The way the prescriptive codes work in Canada, we have a specific minimum bearing pressure we look for in all cases and just adjust the footing size to suite multiple stories. I have never seen a footing that would be too small to support a two storey dwelling. Pretty much every footing we see has a width of 20" which allows up to three storey of light wood frame construction. If you have brick or stone veneer you may have to be concerned, but you should be fine otherwise. You could check with your building inspection department to see if they have an inspection report from when your house was constructed that notes the footing size to make sure. Table 9.15.3.4 in the NBCC.


----------



## Mark K (Dec 23, 2013)

"You should always contact the engineer to do an inspection and record that it was requested (a written signed note will do). the engineer doesn't have to show up, you just have to make the request. That way if it fails because something was not done properly the liability is on the engineer."
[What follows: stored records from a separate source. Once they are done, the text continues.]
/-- INC and DEC carry D through. -/
theorem modifyInstr_setDecimal {i : Instr} {m : MemMode} {f : Byte → Byte} {s t : State} (d : Bool)
    (h : modifyInstr i m f s = .next t) : modifyInstr i m f { s with d := d } = .next { t with d := d } := by
  cases h
  simp only [modifyInstr, modifyMem_setDecimal]; rfl

/-- The shifts and rotates carry D through. -/
theorem shiftInstr_setDecimal {i : Instr} {o : ShiftOperand} {f : Byte → Shifted} {s t : State} (d : Bool)
    (h : shiftInstr i o f s = .next t) : shiftInstr i o f { s with d := d } = .next { t with d := d } := by
  cases o with
  | acc => cases h; rfl
  | mem m =>
    cases h
    simp only [shiftInstr, modifyMem_setDecimal]; rfl

/-- A branch carries D through. -/
theorem branchInstr_setDecimal {cond : Bool} {disp : Byte} {s t : State} (d : Bool)
    (h : branchInstr cond disp s = .next t) : branchInstr cond disp { s with d := d } = .next { t with d := d } := by
  cases cond <;> (cases h; rfl)

/-- An instruction that does not push the status byte does the same whatever D is; it leaves D as it was unless it is a
writer of D (R34). -/
theorem exec_setDecimal {i : Instr} {s t : State} (d : Bool) (hi : s.statusPushedAt i = none)
    (h : exec i s = .next t) :
    exec i { s with d := d } = .next { t with d := if instrWritesD i then t.d else d } := by
  cases i
  case php | brk => cases hi
  case lda o | ldx o | ldy o | adc o | sbc o | and o | ora o | eor o | cmp o | cpx o | cpy o | bit m =>
    simp only [exec, execLda, execLdx, execLdy, execAdc, execSbc, execAnd, execOra, execEor, execCmp, execCpx, execCpy,
      execBit] at h ⊢
    exact readInstr_setDecimal (fun _ _ => rfl) h
  case sta m | stx m | sty m =>
    simp only [exec, execSta, execStx, execSty] at h ⊢
    exact storeInstr_setDecimal d h
  case inc m | dec m =>
    simp only [exec, execInc, execDec] at h ⊢
    exact modifyInstr_setDecimal d h
  case asl o | lsr o | rol o | ror o =>
    simp only [exec, execAsl, execLsr, execRol, execRor] at h ⊢
    exact shiftInstr_setDecimal d h
  case bcc e | bcs e | beq e | bmi e | bne e | bpl e | bvc e | bvs e =>
    simp only [exec, execBcc, execBcs, execBeq, execBmi, execBne, execBpl, execBvc, execBvs] at h ⊢
    exact branchInstr_setDecimal d h
  case jmp w => cases w <;> (cases h; rfl)
  all_goals (cases h; rfl)

/-! The instructions that push the status byte. -/

/-- Where the status byte is pushed is in RAM. -/
theorem inRam_of_statusPushedAt {i : Instr} {s : State} {p : Word} (h : s.statusPushedAt i = some p) : inRam p := by
  cases i
  case php | brk => cases h; exact stackAddr_lt _
  all_goals cases h

/-- Without bit 3 the status byte is that of D = 0 (R38). -/
theorem withoutD_packStatus (s : State) (bit4 : Bool) :
    withoutD (s.packStatus bit4) = State.packStatus { s with d := false } bit4 := by
  have bits : ∀ n v b d i z c : Bool,
      withoutD (BitVec.ofBool n ++ BitVec.ofBool v ++ 1#1 ++ BitVec.ofBool b ++ BitVec.ofBool d ++ BitVec.ofBool i ++
        BitVec.ofBool z ++ BitVec.ofBool c) =
      BitVec.ofBool n ++ BitVec.ofBool v ++ 1#1 ++ BitVec.ofBool b ++ BitVec.ofBool false ++ BitVec.ofBool i ++
        BitVec.ofBool z ++ BitVec.ofBool c := by decide
  exact bits _ _ _ _ _ _ _

/-- `u` is `t` but for D and for the byte `w` in the place of the byte `v` that `t` had stored last, at the RAM address `p`: the
memory `m` under the two stores is one, and so are the accesses before and after the two writes. -/
def SameButPushed (p : Word) (v w : Byte) (t u : State) : Prop :=
  ∃ (m : Memory) (before after accesses : List BusEvent) (d : Bool),
    t.mem = Memory.store m (p.toNat % 2 ^ t.cfg.ramBits.val) v ∧
    t.events = before ++ .write p v :: after ∧ accesses = before ++ .write p w :: after ∧
    u = { t with d := d, mem := Memory.store m (p.toNat % 2 ^ t.cfg.ramBits.val) w, events := accesses }

/-- A state whose memory is that of `r` after a store at a RAM address, all that reads depend on else being as in `r`, answers as
`r` does after the bus write. -/
theorem peek_eq_peek_write8 {r s : State} {p : Word} {v : Byte} (hp : inRam p)
    (hm : s.mem = Memory.store r.mem (p.toNat % 2 ^ r.cfg.ramBits.val) v) (hh : s.history = r.history)
    (hc : s.clock = r.clock) (hb : s.boot = r.boot) (hcfg : s.cfg = r.cfg) (a : Word) :
    s.peek a = (r.write8 p v).peek a := by
  have hmem : s.mem = (r.write8 p v).mem := by rw [hm, write8_of_lt v hp]
  have hhist : s.history = (r.write8 p v).history := hh.trans (historyAfter_of_lt _ hp).symm
  exact State.peek_congr hmem hhist hc hb hcfg a

/-- Either state answers as one and the same state does after the write of its own byte. -/
theorem SameButPushed.exists_write8 {p : Word} {v w : Byte} {t u : State} (h : SameButPushed p v w t u) (hp : inRam p) :
    ∃ r : State, r.cfg = t.cfg ∧ (∀ a, t.peek a = (r.write8 p v).peek a) ∧ ∀ a, u.peek a = (r.write8 p w).peek a := by
  obtain ⟨m, -, -, accesses, d, hm, -, -, rfl⟩ := h
  exact ⟨{ t with mem := m }, rfl, peek_eq_peek_write8 hp hm rfl rfl rfl rfl,
    peek_eq_peek_write8 hp rfl rfl rfl rfl rfl⟩

/-- Every address that does not reach the pushed byte answers alike. -/
theorem SameButPushed.peek_eq {p a : Word} {v w : Byte} {t u : State} (h : SameButPushed p v w t u) (hp : inRam p)
    (ha : route t.cfg a ≠ route t.cfg p) : u.peek a = t.peek a := by
  obtain ⟨r, hcfg, ht, hu⟩ := h.exists_write8 hp
  rw [← hcfg] at ha
  rw [ht, hu, peek_write8_of_lt v hp ha, peek_write8_of_lt w hp ha]

/-- The address of the pushed byte answers that byte, in either state. -/
theorem SameButPushed.peek_pushed {p : Word} {v w : Byte} {t u : State} (h : SameButPushed p v w t u) (hp : inRam p) :
    t.peek p = v ∧ u.peek p = w := by
  obtain ⟨r, -, ht, hu⟩ := h.exists_write8 hp
  exact ⟨(ht p).trans (peek_write8_self v hp rfl), (hu p).trans (peek_write8_self w hp rfl)⟩

/-- Where the two bytes differ in bit 3 alone, so do the accesses. -/
theorem SameButPushed.events_eq {p : Word} {v w : Byte} {t u : State} (h : SameButPushed p v w t u)
    (hvw : withoutD w = withoutD v) :
    u.events.map (accessWithoutD (some p)) = t.events.map (accessWithoutD (some p)) := by
  obtain ⟨m, before, after, accesses, d, -, ht, hu, rfl⟩ := h
  simp [ht, hu, accessWithoutD, hvw]

/-- The write of the status byte among the accesses of entering a handler (R58). -/
theorem append_entryAccesses (s : State) (ret vector : Word) (bit4 : Bool) :
    s.events ++ s.entryAccesses ret vector bit4 =
      (s.push16 ret).events ++
        BusEvent.write (stackAddr (s.sp - 2#8)) (s.packStatus bit4) :: [.read vector, .read (vector + 1#16)] := by
  simp [push16_eq, State.entryAccesses]

/-- PHP and BRK with another D push the other status byte in its place, and do the same in all else (R107, R133). -/
theorem exec_setDecimal_of_statusPushed {i : Instr} {s t : State} {p : Word} (d : Bool)
    (hi : s.statusPushedAt i = some p) (h : exec i s = .next t) :
    ∃ u, exec i { s with d := d } = .next u ∧
      SameButPushed p (s.packStatus true) (State.packStatus { s with d := d } true) t u := by
  cases i
  case php =>
    cases hi
    simp only [exec, execPhp, push8_eq] at h ⊢
    cases h
    exact ⟨_, rfl, _, _, _, _, d, rfl, rfl, rfl, rfl⟩
  case brk =>
    cases hi
    simp only [exec, execBrk_eq, push16_eq, push8_eq] at h ⊢
    cases h
    exact ⟨_, rfl, _, _, _, _, d, rfl, append_entryAccesses s (s.pc + 2#16) irqVector true,
      append_entryAccesses { s with d := d } (s.pc + 2#16) irqVector true, rfl⟩
  all_goals cases hi

/-- Settles O19: an instruction that does not push the status byte ends in the same state but for D; PHP and BRK in the same
but for D and the pushed byte, which is `packStatus` with the other D. -/
theorem decimalFlagIsInert : Obligations.DecimalFlagIsInert := by
  intro i s t d h
  cases hi : s.statusPushedAt i with
  | none =>
    refine ⟨_, exec_setDecimal d hi h, rfl, rfl, rfl, rfl, rfl, rfl, rfl, rfl, rfl, rfl, rfl, rfl, rfl,
      fun _ => ⟨rfl, rfl⟩, fun a _ => rfl, fun p hp => ?_, rfl⟩
    cases hp
  | some p =>
    obtain ⟨u, hu, hsame⟩ := exec_setDecimal_of_statusPushed d hi h
    have hp := inRam_of_statusPushedAt hi
    have hcfg : t.cfg = s.cfg := (exec_keeps h).1
    have hbyte : withoutD (State.packStatus { s with d := d } true) = withoutD (s.packStatus true) := by
      rw [withoutD_packStatus, withoutD_packStatus]
    obtain ⟨htp, hup⟩ := hsame.peek_pushed hp
    have hother : ∀ a, route s.cfg a ≠ route s.cfg p → u.peek a = t.peek a := fun a ha =>
      hsame.peek_eq hp (hcfg ▸ ha)
    have hevents := hsame.events_eq hbyte
    obtain ⟨m, -, -, accesses, d', -, -, -, rfl⟩ := hsame
    refine ⟨_, hu, rfl, rfl, rfl, rfl, rfl, rfl, rfl, rfl, rfl, rfl, rfl, rfl, rfl, fun hn => ?_,
      fun a ha => hother a (ha p rfl), fun q hq => ?_, hevents⟩
    · cases hn
    · cases hq
      rw [htp, hup, hbyte]

end Sys2Proof.Machine
end

section
/-! The frame of an instruction: the registers and flags by their lists of writers (10_state.md R22 to R26, R31 to R37), and the
pending flags, which only the boundary check and the host move (R40). -/

namespace Sys2Proof.Machine

/-- All that an instruction can change: PC, `cyc`, memory, the record of the bus, and the registers and flags it is a listed
writer of (R20 to R41). -/
theorem exec_frame {i : Instr} {s t : State} (h : exec i s = .next t) :
    t =
      { s with
        pc := t.pc, cyc := t.cyc, mem := t.mem, history := t.history, events := t.events
        a := if instrWritesA i then t.a else s.a
        x := if instrWritesX i then t.x else s.x
        y := if instrWritesY i then t.y else s.y
        sp := if instrWritesS i then t.sp else s.sp
        c := if instrWritesC i then t.c else s.c
        z := if instrWritesZ i then t.z else s.z
        n := if instrWritesZ i then t.n else s.n
        i := if instrWritesI i then t.i else s.i
        d := if instrWritesD i then t.d else s.d
        b := if instrWritesB i then t.b else s.b
        v := if instrWritesV i then t.v else s.v } := by
  cases i
  case lda o | ldx o | ldy o | adc o | sbc o | and o | ora o | eor o | cmp o | cpx o | cpy o | bit m =>
    simp only [exec, execLda, execLdx, execLdy, execAdc, execSbc, execAnd, execOra, execEor, execCmp, execCpx, execCpy,
      execBit, readInstr_eq] at h
    cases h; rfl
  case sta m | stx m | sty m =>
    simp only [exec, execSta, execStx, execSty, storeInstr_eq] at h
    cases h; rfl
  case inc m | dec m =>
    simp only [exec, execInc, execDec, modifyInstr_eq] at h
    cases h; rfl
  case asl o | lsr o | rol o | ror o =>
    cases o with
    | acc => cases h; rfl
    | mem m =>
      simp only [exec, execAsl, execLsr, execRol, execRor, shiftInstr_mem_eq] at h
      cases h; rfl
  case bcc e | bcs e | beq e | bmi e | bne e | bpl e | bvc e | bvs e =>
    simp only [exec, execBcc, execBcs, execBeq, execBmi, execBne, execBpl, execBvc, execBvs, branchInstr_eq] at h
    cases h; rfl
  case jmp w => cases w <;> (cases h; rfl)
  case brk =>
    simp only [exec, execBrk_eq] at h
    cases h; rfl
  all_goals (cases h; rfl)

/-- No instruction changes a pending flag (R40). -/
theorem exec_keeps_pending {i : Instr} {s t : State} (h : exec i s = .next t) :
    t.nmiPending = s.nmiPending ∧ t.irqPending = s.irqPending ∧ t.resetPending = s.resetPending := by
  rw [exec_frame h]; exact ⟨rfl, rfl, rfl⟩

/-- The masked check sets no request, and leaves the other two alone (R158). -/
theorem maskedIrq_pending (s : State) :
    s.maskedIrq.nmiPending = s.nmiPending ∧ (s.maskedIrq.irqPending = true → s.irqPending = true) ∧
      s.maskedIrq.resetPending = s.resetPending := by
  unfold State.maskedIrq
  split
  · next hmasked =>
    have hirq : s.irqPending = true := (Bool.and_eq_true_iff.1 hmasked).1
    split <;> exact ⟨rfl, fun _ => hirq, rfl⟩
  · exact ⟨rfl, id, rfl⟩

/-- Fetching changes no pending flag (R153). -/
theorem fetch_pending (s : State) :
    s.fetch.2.nmiPending = s.nmiPending ∧ s.fetch.2.irqPending = s.irqPending ∧
      s.fetch.2.resetPending = s.resetPending := by
  obtain ⟨e, h, hf⟩ := fetch_frame s
  rw [hf]; exact ⟨rfl, rfl, rfl⟩

/-- The boundary check takes any other action than the reset only when no reset is requested (R152). -/
theorem resetPending_of_action_ne {s : State} (h : s.action ≠ .reset) : s.resetPending = false := by
  by_contra hr
  exact h (by simp [State.action, hr])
This statement is in conflict with the understanding that engineers have.

The engineers obligations are primarily defined by contract.  Has the engineer agreed to perform inspections.  What are the scope of the engineers inspections.    Remember the Owner can also hire independent inspectors.

If you have requested an inspection and the engineer does not show up and you proceed with the work this does not make the engineer liable for all of your losses.  Somebody has a distorted understanding of the law.

A professional engineer has certain obligations but he cannot provide a general guaranty that all work was done properly.   Professional engineers like doctors and lawyers are not required to be perfect but rather are expected to exercise the normal standard of care exercised by other engineers in the geographic area.

If you made a doctors appointment and the doctor did not show up is the doctor responsible for your health problems?  The courts will laugh at you if you make such a claim.  Even if the doctor shows up and performs all the right tests the doctor will not normally be responsible for the outcome in most cases.


----------



## tmurray (Dec 23, 2013)

Mark K said:
			
		

> This statement is in conflict with the understanding that engineers have.
> 
> The engineers obligations are primarily defined by contract.  Has the engineer agreed to perform inspections.  What are the scope of the engineers inspections.    Remember the Owner can also hire independent inspectors.
> 
> ...


I'm not sure where you are practicing, but that isn't how the law works here in New Brunswick, and I would assume, the rest of Canada. A engineer practicing in my area assumes when they do a design that there will be an inspection in order to mitigate liability. If you designed something and I built it and it ended up failing you could be held singly liable if I contacted you for an inspection and you either did not come or didn't note that there were corrections (assuming that the work is accessible and the component that failed would be visible during the inspection). There are even cases where the structural engineer was held liable for components that failed but were covered at the time of inspection because they did not ask for them to be uncovered.


----------



## Mark K (Dec 23, 2013)

I practice in the united states but given  that the legal systems in the US and Canada were influenced by the British model I would suggest that cases you referenced were more nuanced.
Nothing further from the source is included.